But in addition to giving thanks, it is important to be clear-eyed and realistic about the things going on in the world around us.
Let's be frank. Over the last generation, Americans have become poorer. Meanwhile, the Chinese are becoming more-prosperous.
Since the late 1970s, China's GDP has grown tenfold. But the American story is best encapsulated in a Milken Institute study.
This study revealed that, over the course of 40 years (1969–2009), the median earnings of American men with college degrees fell by 12% in constant (inflation-adjusted) dollars. For men with only a high-school diploma, earnings fell a staggering 47%.
You've probably heard it said that all life is a state of flux between opposites. Day becomes night, young becomes old and even the old eventually become, in many ways, much like infants.
As the World Turns
In the wisdom traditions of the world, such sayings are found as "every high thing shall be made low," or that yin becomes yang and yang becomes yin.
So maybe we shouldn't be surprised that America has become less-free — and, necessarily, less-prosperous.
Maybe it can simply be chalked up to the natural rhythm of things, the ebb and flow of life. Or as the old preacher Ecclesiastes (and Pete Seeger and the Byrds) put it, "To everything there is a season, turn, turn, turn."
And maybe it shouldn't be surprising that people in China and much of the rest of the world have struggled out from under the boot of the state and, becoming more-free, are also becoming more-prosperous.
Wouldn't it be a sad irony — sad for us, anyway — if the outcome of this dynamic should be that China increasingly embraces free markets and economic freedom, while the United States continues its downward spiral into statism?
That seems to be the case.
How Did This Happen?
Monetary policy remains in the hands of money-printing Keynesians like Ben Bernanke, while Americans were forced to choose between the two Keynesian presidential candidates — Barack Obama and Mitt Romney. Yet in China, policy-makers have begun welcoming and listening to a more-sensible voice.
A recent Wall Street Journal story says that — three years ago when Keynesian economic interventionism and stimulus spending was all the rage in Beijing and another predictable asset bubble was building in China — Zhang Weiying, who teaches at Peking University, was sounding like Ludwig von Mises, Murray Rothbard and F.A. Hayek and giving speeches titled "Bury Keynesianism."
Predictably, the Keynesians stimulus spending failed.
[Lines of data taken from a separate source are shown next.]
-- ==== Sys2Proof/Tests/Slice0.lean ====
section
/-! SUPPORT. Tests: ill-formed commands refused, worked examples of the spec, and for each statement states that meet
its hypotheses. -/

namespace Sys2Proof.Tests

open Sys2Proof Sys2Proof.Machine

set_option Elab.async false

/-- The state after a command. -/
def after (c : Instr) (s : State) : State :=
  match exec c s with
  | .next t => t
  | _ => s

/-- An ARM part out of reset, in BOOT. -/
def armBase : State :=
  { State.reset with sys := { State.reset.sys with inReset := false, porRst := false, strap := 1 } }

/-- A running core. -/
def zCore : Core :=
  { Core.init with st := .running, pc := 0x100, ev := 0x100, g := [(5, 0x10000000), (6, 0x20000000), (7, 3), (8, 0x100), (9, 0x200)] }

/-- An ARM part whose ZC0 is a given core. -/
def zWith (c : Core) : State := { armBase with cores := [(0, c)] }

def zState : State := zWith zCore

def zLoop : State := zWith { zCore with loopCnt := 2, loopEnd := 0x100, loopTop := 0xF0 }

def zWait : State := zWith { zCore with st := .waiting, wait := some (.flags 2 0x100) }

def zTwait : State := zWith { zCore with st := .waiting, wait := some .tick, woken := true }

def zExl : State := zWith { zCore with exl := true }

/-- The fault hub's line is up and enabled. -/
def zIrq : State :=
  setReg (setReg (zWith { zCore with ie := true }) (fltR 0x004) 0x80000000) (zccR 0x010) 0x7FFF

def zNmt : State := setReg (zWith { zCore with nmtReq := true }) (coreCtrl 0) 2

def zHalted : State := setReg (zWith { zCore with st := .halted }) (zccR 0x14) 0x10000000

def zHaltReq : State := setReg zState (coreCtrl 0) 0x40

/-- A packet of TYPE 0x30. -/
def zPacket : Packet := ⟨0x40, 0x80, 0x30, 3, 7, [1, 2]⟩

/-- An image of a packet without payload in the data scratchpad: TYPE 0x20, CLASS 3. -/
def zSend : State := zWith { zCore with dscr := bytesPut [] 0x10000000 (natLe 4 0x00040000 ++ natLe 4 0x00830007) }

def zRecv : State := zWith { zCore with rxq := [zPacket] }

/-- The lookup table of the spec's example: X0 0.0, INVSTEP 0.01, Y = 0, 10, 25, 45, 70. -/
def zLut : State :=
  zWith { zCore with dscr := bytesPut [] 0x10000000 (natLe 4 0 ++ natLe 4 0x3C23D70A ++ natLe 4 5 ++ natLe 4 0 ++ natLe 4 0 ++
    natLe 4 0x41200000 ++ natLe 4 0x41C80000 ++ natLe 4 0x42340000 ++ natLe 4 0x428C0000) }

theorem wit_issues : issues zState 0 ⟨0, false⟩ = true := by decide
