-- ==== Sys2Proof/Decode.lean ====
section
/-! DEFINITION. The command a table word spells. No row of spec/opcode_table.json gives bits ("fields"
is empty in all 38), so no word spells a command; what the link's bytes spell is read by the meanings
of CSN_RISE and of the requests (`Machine/Operands.lean`). -/

namespace Sys2Proof

/-- The command that a word spells by the table's bits: none, since no row gives bits. -/
def decodeTableWord (_nbits _w : Nat) : Option Instr := none

end Sys2Proof
end

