/-- The three resets of R171. -/
inductive ResetCause where
  | powerOn | pin | soft
  deriving DecidableEq, Repr

/-- A response frame but for its LEN and CRC, which follow from it (R165). `summary` is formed when the
response is (R167); the RESET_MARK's is formed when the ready flag is set. -/
structure Response where
  echo    : Byte
  result  : Result
  summary : Option Byte
  payload : List Byte
  deriving DecidableEq, Repr

/-- What a transaction's processing has to answer (R166, R172): a response without its SUMMARY, or the
reset that a taken SOFT_RESET brings. -/
inductive Answer where
  | response (echo : Byte) (result : Result) (payload : List Byte)
  | softReset
  deriving DecidableEq, Repr

/-- A request delivered to its owner and not yet taken (R163, R169). -/
structure Delivered where
  request : Request
  payload : List Byte
  deriving DecidableEq, Repr

/-- CSN and the transaction in progress (R161, R168): CSN high, or low in a transaction that is
ignored whole, LATE with the response it clocks out, or open. -/
inductive Transaction where
  | idle
  | ignored
  | late (response : Response)
  | opened
  deriving DecidableEq, Repr

/-- What became of the pending response (R166). -/
inductive Delivery where
  | waiting | delivered | lost
  deriving DecidableEq, Repr

/-- The link controller (section 9.1). An instant stands for a running timer: of the end of the reset
(`readyFrom`, R171), of the rise being processed (`riseAt`, R166), of the last frame taken in RUN
(`timer`, R173). `clockedOut` is what SDO showed in the last transaction. -/
structure Link where
  ready       : Bool
  readyFrom   : Option Nat
  transaction : Transaction
  received    : List Byte
  clockedOut  : List Byte
  response    : Response
  delivery    : Delivery
  busy        : Bool
  riseAt      : Option Nat
  delivered   : Option Delivered
  answer      : Option Answer
  heldCause   : ResetCause
  timer       : Option Nat
  deriving DecidableEq, Repr

/-! ## Notice and counter unit (10) -/

/-- The 16-bit counters of one cam's group (section 10.3). -/
structure CamCounters where
  edges        : Nat
  stray        : Nat
  missed       : Nat
  halfMismatch : Nat
  faults       : Nat
  deriving DecidableEq, Repr

/-- The 31 counters (section 10.3). CYCLES has 32 bits, the others 16. -/
structure Counters where
  cycles        : Nat
  noiseRejects  : Nat
  gapErrors     : Nat
  phaseLosses   : Nat
  stalls        : Nat
  cam           : PerCam CamCounters
  crcErrors     : Nat
  frameErrors   : Nat
  lateFrames    : Nat
  linkLosses    : Nat
  lapsedDemands : Nat
  fullRefusals  : Nat
  deriving DecidableEq, Repr

/-! ## The machine -/

/-- The state of the part. `told`: the sequencers that have been told of an assertion of the park line and
have not yet taken it (R106, R132, R145; log 29). `pending` (the waiting commands), `now` (the latest
instant a command has carried), `fresh` (the free values drawn) and `lagging` (the sequencers that let the last
occasion to take an assertion pass, a free value drawn at each) are the model's own fields. Log 1, log 5, log 9, log 29. -/
structure State where
  mode          : Mode
  items         : Items
  tracker       : Tracker
  cams          : PerCam CamState
  table         : List Slot
  parkLine      : ParkLine
  qualification : Option Nat
  told          : PerCam Bool
  timebase      : Option Timebase
  link          : Link
  notices       : BitVec 16
  mask          : BitVec 16
  counters      : Counters
  rstn          : Level
  parkn         : Level
  now           : Nat
  fresh         : Nat
  lagging       : PerCam Bool
  pending       : List Instr
  deriving DecidableEq, Repr

/-- Why the machine stops. -/
inductive Fault where
  /-- Raised by CAM_EDGE when both candidates of a phase resolution lie in reference windows. R15: the
  case "does not arise in RUN", since COMMIT refuses such windows, and the rule gives no effect for it.
  Safe: the model stops where it has no rule to follow. Log 13. -/
  | ambiguousHalf
  deriving DecidableEq, Repr

/-- Why a command has no meaning. -/
inductive Refusal where
  /-- Raised by `exec` alone, for a row without a meaning yet; no arm answers it. Safe. -/
  | notModelled (mnemonic : String)
  deriving DecidableEq, Repr

/-! ## The state right after a power-on reset -/

/-- The global items' reset values (section 8.2, R160). -/
def GlobalItems.reset : GlobalItems where
  teeth := 24
  missing := 2
  crankEdge := .rising
  referenceCam := .fi
  stallMs := 200
  linkMs := 50
  releaseRpm := 1500
  suppressRpm := 1200
  pwmHz := 250
  learnLimit := 48
  counterWrap := false

/-- A cam's items' reset values (section 8.2, R160), but for DIRECTION, which differs by cam. -/
def CamItems.reset (direction : Direction) : CamItems where
  enable := false
  direction := direction
  travel := 800
  margin := 64
  edge := .rising
  windowCount := 0
  windowBase0 := 0
  windowBase1 := 0
  windowBase2 := 0
  windowBase3 := 0
  missLimit := 4
  parkBand := 16
  defaultTarget := 0
  holdCurrent := 500
  releaseCurrent := 900
  unlockThreshold := 32
  unlockCycles := 3
  releaseLimit := 16
  kp := 64
  ki := 8
  ilim := 400
  imax := 1200
  slew := 24
  trackErrLimit := 160
  trackErrCycles := 8

/-- Every item at its reset value (R160). -/
def Items.reset : Items where
  global := .reset
  cam := ⟨.reset .advance, .reset .retard, .reset .advance, .reset .retard⟩

/-- A lane after a reset (R42). -/
def Lane.reset : Lane where
  windows := []
  missRun := 0
  d := 0
  dWindow := 0
  valid := false
  offset := 0

/-- An arbiter after a reset: the cleared result, and the suppression flag set (R70). -/
def Arbiter.reset : Arbiter where
  target := 0
  winner := .none
  contributors := 0
  appliedFloor := 0
  appliedCeiling := 2047
  slewCap := none
  speedUsed := 0
  suppressed := true

/-- The empty fault cause set. -/
def CauseSet.empty : CauseSet := ⟨false, false, false, false, false⟩

/-- A sequencer after a reset (R119). -/
def Sequencer.reset : Sequencer where
  state := .disabled
  causes := .empty
  releaseCount := 0
  parkRun := 0
  errorRun := 0
  eventSeen := false
  allOver := true
  learning := false
  samples := 0
  sum := 0
  lastLearn := .none

/-- A position loop after a reset (R133). -/
def Loop.reset : Loop where
  ramped := 0
  integrator := 0

/-- A valve channel after a reset (R148). -/
def Channel.reset : Channel where
  command := 0
  output := .off
  duty := 0
  switchClosed := false
  mean := .asSensed
  limited := false
  latch := .none
  openLoadRun := 0
  wholePeriod := false
  starting := false

/-- A cam's blocks after a reset. -/
def CamState.reset : CamState where
  lane := .reset
  arbiter := .reset
  phaser := .reset
  loop := .reset
  channel := .reset

/-- A free slot of generation 0 (R69). -/
def Slot.reset : Slot where
  generation := 0
  record := none

/-- The RESET_MARK's payload: the code of the cause (R171). -/
def ResetCause.code : ResetCause → Byte
  | .powerOn => 0
  | .pin => 1
  | .soft => 2

/-- The RESET_MARK response of a reset, its SUMMARY not yet formed (R171). -/
def Response.resetMark (cause : ResetCause) : Response where
  echo := 0x00
  result := .resetMark
  summary := none
  payload := [cause.code]

/-- The link controller after a reset that has just ended at an instant, if it has (R171). -/
def Link.reset (cause : ResetCause) (ended : Option Nat) (transaction : Transaction) : Link where
  ready := false
  readyFrom := ended
  transaction := transaction
  received := []
  clockedOut := []
  response := .resetMark cause
  delivery := .waiting
  busy := false
  riseAt := none
  delivered := none
  answer := none
  heldCause := cause
  timer := none

/-- One cam's counters at 0. -/
def CamCounters.reset : CamCounters := ⟨0, 0, 0, 0, 0⟩

/-- Every counter at 0 (R181). -/
def Counters.reset : Counters where
  cycles := 0
  noiseRejects := 0
  gapErrors := 0
  phaseLosses := 0
  stalls := 0
  cam := .const .reset
  crcErrors := 0
  frameErrors := 0
  lateFrames := 0
  linkLosses := 0
  lapsedDemands := 0
  fullRefusals := 0

/-- The part as its power-on reset ends, at instant 0, with RSTN, PARKN and CSN high and no command
waiting (R22, R42, R69, R70, R119, R133, R148, R160, R171, R181; log 6). -/
def State.reset : State where
  mode := .config
  items := .reset
  tracker := ⟨.stopped, 0⟩
  cams := .const .reset
  table := List.replicate 32 .reset
  parkLine := .released
  qualification := none
  told := .const false
  timebase := none
  link := .reset .powerOn (some 0) .idle
  notices := 0x0001
  mask := 0xFFFF
  counters := .reset
  rstn := .high
  parkn := .high
  now := 0
  fresh := 0
  lagging := .const false
  pending := []

end Sys2Proof.Machine
end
The turn of events, says the Journal, was "a poster child for Mr. Zhang's Austrian theories."
" … the sheer size of the failure suddenly has people paying attention. u2018The Keynesian policy didn't deliver what it promised,' [Zhang] says, so u2018more and more people realize that … when the government makes investment [in] something that's useless, recession will come.'
"Chinese officials no longer treat Mr. Zhang as a pariah. He reports that Ministry of Agriculture officials tell him they enjoy reading his articles. Other ministries and local governments, including in Henan and Liaoning provinces, invite him to speak.
"He says that when he recently wrote an article praising the late Austrian economist Murray Rothbard, the Communist Party secretary of Shanghai — a fairly high-level apparatchik — told him he liked it."
The Keynesian experience has never delivered what it promised in this country, either. Not in the Great Depression of the 1930s. Not in the stagflation of the 1970s. And not now.
The Keynesian approach has, however, produced a debt colossus even as it has trashed the currency. Not quite what we would have wanted.
China still has a long way to go on the muddy road to freedom. But it has come a long way since the reformer Deng Xiaoping started making changes in 1979.
As for America?
Turn! Turn! Turn!
Reprinted from Uncommon Wisdom with permission of the author.
Charles Goyette [send him mail] is the author of the New York Times bestseller The Dollar Meltdown. His new book is Red and Blue and Broke All Over: Restoring America's Free Economy. He is also editor of Freedom & Prosperity Letter, a monthly political and financial newsletter dedicated to revealing the truth about the U.S.’s political scene and economic climate. To learn more, go here.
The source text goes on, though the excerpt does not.